(a) A 0.1044 -g sample of an unknown monoprotic acid requires \(22.10 \mathrm{~mL}\) of \(0.0500 \mathrm{M} \mathrm{NaOH}\) to reach the end point. What is the molecular weight of the unknown? (b) As the acid is titrated, the \(\mathrm{pH}\) of the solution after the addition of \(11.05 \mathrm{~mL}\) of the base is \(4.89 .\) What is the \(K_{a}\) for the acid? (c) Using Appendix D, suggest the identity of the acid. Do both the molecular weight and \(K_{a}\) value agree with your choice?
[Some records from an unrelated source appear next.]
/-- Read a MATRIX descriptor's fields with the latched loop indices (R88, R90). -/
def matOf (d : Desc) : Mat :=
  let w0 := d.word 0
  let w4 := d.word 4
  let half := fld w0 20 2 != 0
  let sa := sx 16 (fld w4 0 16)
  let sb := sx 16 (fld w4 16 16)
  let ia : Int := d.adv (bitAt w4 42) (fld w4 32 2) sa
  let ib : Int := d.adv (bitAt w4 43) (fld w4 34 2) sb
  let it := (d.adv (bitAt w4 44) (fld w4 40 2) (fld w4 36 4 : Nat)).toNat
  let ii := d.adv (bitAt (d.word 6) 50) (fld (d.word 6) 48 2) (fld (d.word 7) 32 32 : Nat)
  { fmt := fld w0 28 4, rnd := fld w0 26 2, ofmt := fld w0 23 3, acc := bitAt w0 22, split := fld w0 20 2, asrc := bitAt w0 19,
    bsrc := bitAt w0 18, td := (fld w0 12 4 + it) % 16, tc := (fld w0 8 4 + it) % 16, m := fld (d.word 1) 0 8, n := fld (d.word 1) 8 8,
    k := fld (d.word 1) 16 25, a := fld (d.word 2) 0 28 + 256 * ia, b := fld (d.word 2) 32 28 + 256 * ib,
    sa := fld (d.word 3) 0 28 + 16 * ia, sb := fld (d.word 3) 32 28 + (if half then 8 else 16) * ib,
    dscale := BitVec.ofNat 32 (fld (d.word 5) 0 32), srsid := fld (d.word 5) 32 32, idx := m64 (fld (d.word 6) 0 48 + ii.toNat),
    ipitch := fld (d.word 7) 0 32 }

/-- A word whose value is not finite. -/
def notFinite (w : Word) : Bool := (f32 w).isNan || (f32 w).isInf

def one32 : Word := 0x3F800000

/-- The FIELD conditions of R89 to R91. -/
def matField (d : Desc) (f : Mat) : Bool :=
  let w4 := d.word 4
  d.chainRsvd || fld (d.word 0) 16 2 != 0 || fld (d.word 0) 0 8 != 0 ||
  strayBits (d.word 1) [(0, 8), (8, 8), (16, 25)] || strayBits (d.word 2) [(0, 28), (32, 28)] ||
  strayBits (d.word 3) [(0, 28), (32, 28)] || strayBits w4 [(0, 45)] || strayBits (d.word 6) [(0, 51)] ||
  decide (6 < f.fmt) || f.rnd == 3 || decide (5 < f.ofmt) || f.split == 3 ||
  decide (128 < f.m) || decide (128 < f.n) || decide (16777216 < f.k) ||
  (f.fmt == 6 && decide (1 < f.ofmt)) || (f.ofmt == 4 && f.fmt != 4) ||
  notFinite f.dscale || ((f.fmt == 6 || f.ofmt == 4 || f.ofmt == 5) && f.dscale != one32) ||
  (f.half && decide (64 < f.n)) ||
  (f.fmt == 5 && (f.k % 32 != 0 || fld w4 0 16 % 8 != 0 || fld w4 16 16 % 8 != 0)) ||
  (f.ofmt == 5 && (f.td % 4 != 0 || (f.acc && f.tc % 4 != 0))) ||
  d.badLevel (bitAt w4 42) (fld w4 32 2) || d.badLevel (bitAt w4 43) (fld w4 34 2) || d.badLevel (bitAt w4 44) (fld w4 40 2) ||
  d.badLevel (bitAt (d.word 6) 50) (fld (d.word 6) 48 2)

/-- A range of `n` bytes at an offset of a core's store or slice is aligned and inside it. -/
def inSource (near : Bool) (o : Int) (n align : Nat) : Bool :=
  decide (0 ≤ o) && decide (o.toNat % align = 0) && decide (o.toNat + n ≤ (if near then nearSize else storeSize))

def Mat.aLen (f : Mat) : Nat := 256 * f.steps
def Mat.bLen (f : Mat) : Nat := f.bPitch * f.steps
def Mat.saLen (f : Mat) : Nat := 128 * (f.k / 32)
def Mat.sbLen (f : Mat) : Nat := (if f.half then 64 else 128) * (f.k / 32)

/-- The RANGE conditions of R91, for a descriptor that reads panels. -/
def matRange (f : Mat) : Bool :=
  !(inSource f.asrc f.a f.aLen 256 && inSource f.bsrc f.b f.bLen 256 &&
    (f.fmt != 5 || (inSource f.asrc f.sa f.saLen 128 && inSource f.bsrc f.sb f.sbLen 128)))

/-- Validation's verdict (R91, R96, R97). -/
def matCode (d : Desc) (f : Mat) : Nat :=
  if matField d f then 4
  else if f.m = 0 ∨ f.n = 0 ∨ f.k = 0 then 0
  else if matRange f then 5 else 0

/-- Chip address of an offset in the source of core `c`. -/
def srcAddr (near : Bool) (c : Nat) (o : Int) : Nat := if near then nearAddr c o.toNat else storeAddr c o.toNat

/-- Byte ranges a descriptor reads: panels, and scales for FP4. -/
def matSpans (c : Nat) (f : Mat) : List (Nat × Nat) :=
  if f.m = 0 ∨ f.n = 0 ∨ f.k = 0 then []
  else [(srcAddr f.asrc c f.a, f.aLen), (srcAddr f.bsrc c f.b, f.bLen)] ++
    (if f.fmt = 5 then [(srcAddr f.asrc c f.sa, f.saLen), (srcAddr f.bsrc c f.sb, f.sbLen)] else [])

/-- Tiles held: C read, D written (R53). An empty descriptor leaves no trace (R96). -/
def matTiles (f : Mat) : List (Nat × Bool) :=
  if f.m = 0 ∨ f.n = 0 then [] else f.cTiles.map (fun t => (t, false)) ++ f.dTiles.map (fun t => (t, true))

/-- Halves of the array a descriptor uses: left, right (R99). -/
def matUses (f : Mat) (right : Bool) : Bool := f.split == 0 || (f.split == 2) == right

/-- The MA starts no new descriptor from a failed attempt until the retried descriptor completes (R200). -/
def matRetries (k : Core) : Bool := k.ma.run.any fun r => r.vcode == 0 && (decide (0 < r.attempt) || !r.active)

/-- The bank, half and drain rules that a start waits for (R93, R94, R99, R200). -/
def matMayStart (k : Core) (f : Mat) : Bool :=
  let runs := k.ma.run.filter fun r => r.vcode == 0
  let fs := runs.map fun r => matOf r.desc
  let banks := fun right => (fs.filter fun g => matUses g right).length
  !matRetries k && (!matUses f false || decide (banks false < 2)) && (!matUses f true || decide (banks true < 2)) &&
  (f.split != 0 || fs.all fun g => g.split == 0) &&
  !(f.fmt == 6 && f.acc && fs.any fun g => g.dTiles.contains f.tc)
For this step, we will use the data from the titration of the acid and base: - Mass of the acid: 0.1044 g - Volume of NaOH solution to reach the end point: 22.10 mL - Concentration of the NaOH solution: 0.0500 M Since it is a monoprotic acid, one mole of acid reacts with one mole of base (NaOH). 1. Calculate the number of moles of NaOH by using the volume and concentration: \(Moles\ of\ NaOH = Volume\ of\ NaOH\ ×\ Concentration\ of\ NaOH\) \(Moles\ of\ NaOH = 0.0221 L × 0.0500 M = 0.001105\ moles\) 2. Determine the moles of the unknown acid: Since one mole of acid reacts with one mole of base (NaOH), the moles of the unknown acid equal the moles of NaOH: Moles of acid = 0.001105 moles 3. Calculate the molecular weight of the acid: \(Molecular\ Weight\ of\ Acid = \frac{Mass\ of\ Acid}{Moles\ of\ Acid}\) Molecular Weight of Acid = \(\frac{0.1044\ g}{0.001105\ moles} ≈ 94.39\ g/mol\)
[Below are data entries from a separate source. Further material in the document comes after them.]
-- ==== Sys2Proof/Certificates/Slice0/Obligations.lean ====
section
/-! DEFINITION. The statements for the provers: what the commands do by the rules of the spec, what they leave alone, and what every
step keeps. A rule number in a docstring names the rule the statement formalises. -/

open Sys2Proof Sys2Proof.Machine

/-! ## The block -/

/-- A step runs the command at the front of the queue, on the state with the queue's rest. -/
def Obligations.StepRunsFront : Prop :=
  ∀ (s : State) (c : Instr) (r : List Instr), s.pending = c :: r → step s = exec c { s with pending := r }

/-- With no command waiting, 1 ns passes (the model's own choice, log 2): where no port has light, no packet waits and no emergency message
is held, the engines' credits alone move. -/
def Obligations.IdleStepIsATick : Prop :=
  ∀ s : State, s.pending = [] → s.mgmt.heldEmcy = [] → s.fab.wait = [] → (∀ p < 32, sending s p = false) →
    step s = .next { s with now := s.now + 1, cores := s.cores.map (coreTick (theta s)) }

/-- Every command answers a next state and leaves the queue alone: none is refused and none stops the block. -/
def Obligations.EveryCommandAnswers : Prop :=
  ∀ (i : Instr) (s : State), ∃ t, exec i s = .next t ∧ t.pending = s.pending

/-- Every step, whatever the state and the command in front, keeps memory in its canonical form and the part's 160 cores, 32 ports,
64 handles and 16 group records. -/
def Obligations.StepKeepsInv : Prop :=
  ∀ s t : State, s.Inv → step s = .next t → t.Inv

/-- The state after reset is sound. -/
def Obligations.ResetInv : Prop := State.reset.Inv

/-- R480: the anti-rollback counter only rises, within its 64 fuse bits, only in the commit of a firmware update, and to the image's
svn (0 to 64 by R478). -/
def Obligations.RollbackCounterRises : Prop :=
  ∀ (i : Instr) (s t : State), exec i s = .next t →
    s.sec.fused ≤ t.sec.fused ∧ (s.sec.fused ≤ 64 → t.sec.fused ≤ 64) ∧
    (t.sec.fused ≠ s.sec.fused → i = .fwUpdateVerified ∧
      ∃ img, s.mgmt.staged = some img ∧ (numAt img 0x0C 4 ≤ 64 → t.sec.fused = numAt img 0x0C 4))

/-- R500: test mode ends only at power-on (VSTBY lost, or good again) and at RESET_N; every other command keeps it. -/
def Obligations.TestModeLasts : Prop :=
  ∀ (i : Instr) (s t : State), (∀ r, i ≠ .railLost r) → i ≠ .powerOn → i ≠ .resetNAssert → i ≠ .resetNRelease →
    exec i s = .next t → s.test.mode = true → t.test.mode = true

/-- R440: a tripped device stays tripped under every command but a dictionary write (TRIP_RELEASE, or an SDO or session message that
may carry it) and the loss or return of VSTBY. -/
def Obligations.TripLasts : Prop :=
  ∀ (i : Instr) (s t : State), (∀ r, i ≠ .railLost r) → i ≠ .powerOn → (∀ m d, i ≠ .tripRelease m d) →
    (∀ m w k x u d, i ≠ .sdoRequest m w k x u d) → (∀ m, i ≠ .sessionWrite m) →
    exec i s = .next t → s.power.tripped = true → t.power.tripped = true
We know that at half-equivalence point, the pH of the solution equals the pKa of the acid. The pH after titrating half of the required base volume (11.05 mL) is 4.89. Therefore, we can directly calculate the Ka of the acid: 1. Find the pKa of the acid: pKa of Acid = pH at half-equivalence point = 4.89 2. Calculate the Ka of the acid: Ka = \(10^{-pKa}\) Ka ≈ \(10^{-4.89} ≈ 1.29 × 10^{-5}\)
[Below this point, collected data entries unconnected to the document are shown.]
theorem State.modEport_keeps {base : State} {s : State} {n : Nat} {f : EPort → EPort} (hk : Keeps ask base s) :
    Keeps ask base (State.modEport s n f) := by
  unfold State.modEport
  repeat' first | (with_reducible first | assumption | intro _ | exact rfl) | (rw [List.length_modify]; assumption) | split
                | with_reducible apply Keeps.upd | dsimp only | assumption

theorem frameSent_keeps {base : State} {n : Nat} {out : State → State} {s : State} (hk : Keeps ask base s) (hkout : ∀ t, Keeps ask base t → Keeps ask base (out t)) :
    Keeps ask base (frameSent n out s) := by
  unfold frameSent
  repeat' first | (with_reducible first | assumption | apply hkout | apply State.modEport_keeps | apply Keeps.ite | intro _
                                        | exact rfl) | split | with_reducible apply Keeps.upd | dsimp only | assumption

theorem frameE_keeps {base : State} {n : Nat} {f : EFrame} {s : State} (hk : Keeps ask base s) :
    Keeps ask base (frameE n f s) := by
  unfold frameE
  repeat' first | (with_reducible first | assumption | apply frameSent_keeps | intro _ | exact rfl) | split
                | with_reducible apply Keeps.upd | dsimp only | assumption

theorem datagramE_keeps {base : State} {n : Nat} {d : Datagram} {s : State} (hk : Keeps ask base s) :
    Keeps ask base (datagramE n d s) := by
  unfold datagramE
  repeat' first | (with_reducible first | assumption | apply frameSent_keeps | intro _ | exact rfl) | split
                | with_reducible apply Keeps.upd | dsimp only | assumption

theorem sendE_keeps {base : State} {n : Nat} {bulk : Bool} {addr : List Byte} {udp : Nat} {p : Packet} {s : State} (hk : Keeps ask base s) :
    Keeps ask base (sendE n bulk addr udp p s) := by
  unfold sendE
  dsimp only
  repeat' first | (with_reducible first | assumption | apply datagramE_keeps | apply frameE_keeps
                                        | apply State.modEport_keeps | apply Keeps.ite | intro _ | exact rfl) | split
                | with_reducible apply Keeps.upd | dsimp only | assumption

theorem respond_keeps {base : State} {req : Packet} {fromE : Option (Nat × List Byte × Nat)} {op code len poison : Nat} {bytes : List Byte} {s : State} (hk : Keeps ask base s) :
    Keeps ask base (respond req fromE op code len poison bytes s) := by
  unfold respond
  dsimp only
  repeat' first | (with_reducible first | assumption | apply sendE_keeps | apply sendRaw_keeps | intro _ | exact rfl)
                | (with_reducible refine Keeps.of_snd ‹_› ?_) | split | with_reducible apply Keeps.upd | dsimp only
                | assumption

theorem dropPosted_keeps {base : State} {s : State} (hk : Keeps ask base s) :
    Keeps ask base (dropPosted s) := by
  unfold dropPosted
  repeat' first | (with_reducible first | assumption | apply odInc_keeps) | split | dsimp only

theorem turnAway_keeps {base : State} {e : Ejected} {code : Nat} {s : State} (hk : Keeps ask base s) :
    Keeps ask base (turnAway e code s) := by
  unfold turnAway
  repeat' first | (with_reducible first | assumption | apply dropPosted_keeps | apply respond_keeps | apply Keeps.ite
                                        | intro _ | exact rfl) | split | dsimp only

theorem countReject_keeps {base : State} {code : Nat} {s : State} (hk : Keeps ask base s) :
    Keeps ask base (countReject code s) := by
  unfold countReject
  dsimp only
  repeat' first | (with_reducible first | assumption | apply odSet_keeps | apply Keeps.ite | intro _ | exact rfl) | split
                | dsimp only

theorem reject_keeps {base : State} {e : Ejected} {n code : Nat} {s : State} (hk : Keeps ask base s) :
    Keeps ask base (reject e n code s) := by
  unfold reject
  dsimp only
  repeat' first | (with_reducible first | assumption | apply countReject_keeps | apply turnAway_keeps | apply emcy_keeps
                                        | apply Keeps.ite | intro _ | exact rfl) | split | with_reducible apply Keeps.upd
                | dsimp only | assumption

theorem writeLines_keeps {base : State} {a : Nat} {p : Packet} {s : State} (hk : Keeps ask base s) :
    Keeps ask base (writeLines a p s) := by
  unfold writeLines
  repeat' first | (with_reducible first | assumption | apply noteWrites_keeps | apply storePieces_keeps | apply Keeps.foldl
                                        | apply Keeps.foldl_snd | intro _ | exact rfl) | split | dsimp only

theorem serve_keeps {base : State} {e : Ejected} {s : State} (hk : Keeps ask base s) :
    Keeps ask base (serve e s) := by
  unfold serve
  dsimp only
  repeat' first | (with_reducible first | assumption | apply writeLines_keeps | apply reject_keeps | apply turnAway_keeps
                                        | apply odInc_keeps | apply Keeps.ite | intro _ | exact rfl) | split
                | with_reducible apply Keeps.upd | dsimp only | assumption

theorem serveRow_keeps {base : State} {op xd : Nat} {pkt : Packet} {s : State} (hk : Keeps ask base s) :
    Keeps ask base (serveRow op xd pkt s) := by
  unfold serveRow
  repeat' first | (with_reducible first | assumption | apply serve_keeps | apply Keeps.ite | intro _ | exact rfl) | split
                | with_reducible apply Keeps.upd | dsimp only | assumption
To identify the acid, we can use the molecular weight and Ka that we calculated in steps (a) and (b). Comparing these values with those in Appendix D or any other similar source, we can identify the acid whose values are closest to our calculations. After a quick search, the acid that best fits the calculated values is Propanoic Acid: - Molecular weight: 94.12 g/mol - Ka = 1.3 x 10^-5 Our calculated molecular weight and Ka approximately match those of Propanoic Acid. So, the unknown monoprotic acid is likely Propanoic Acid. Both molecular weight and Ka agree with this choice.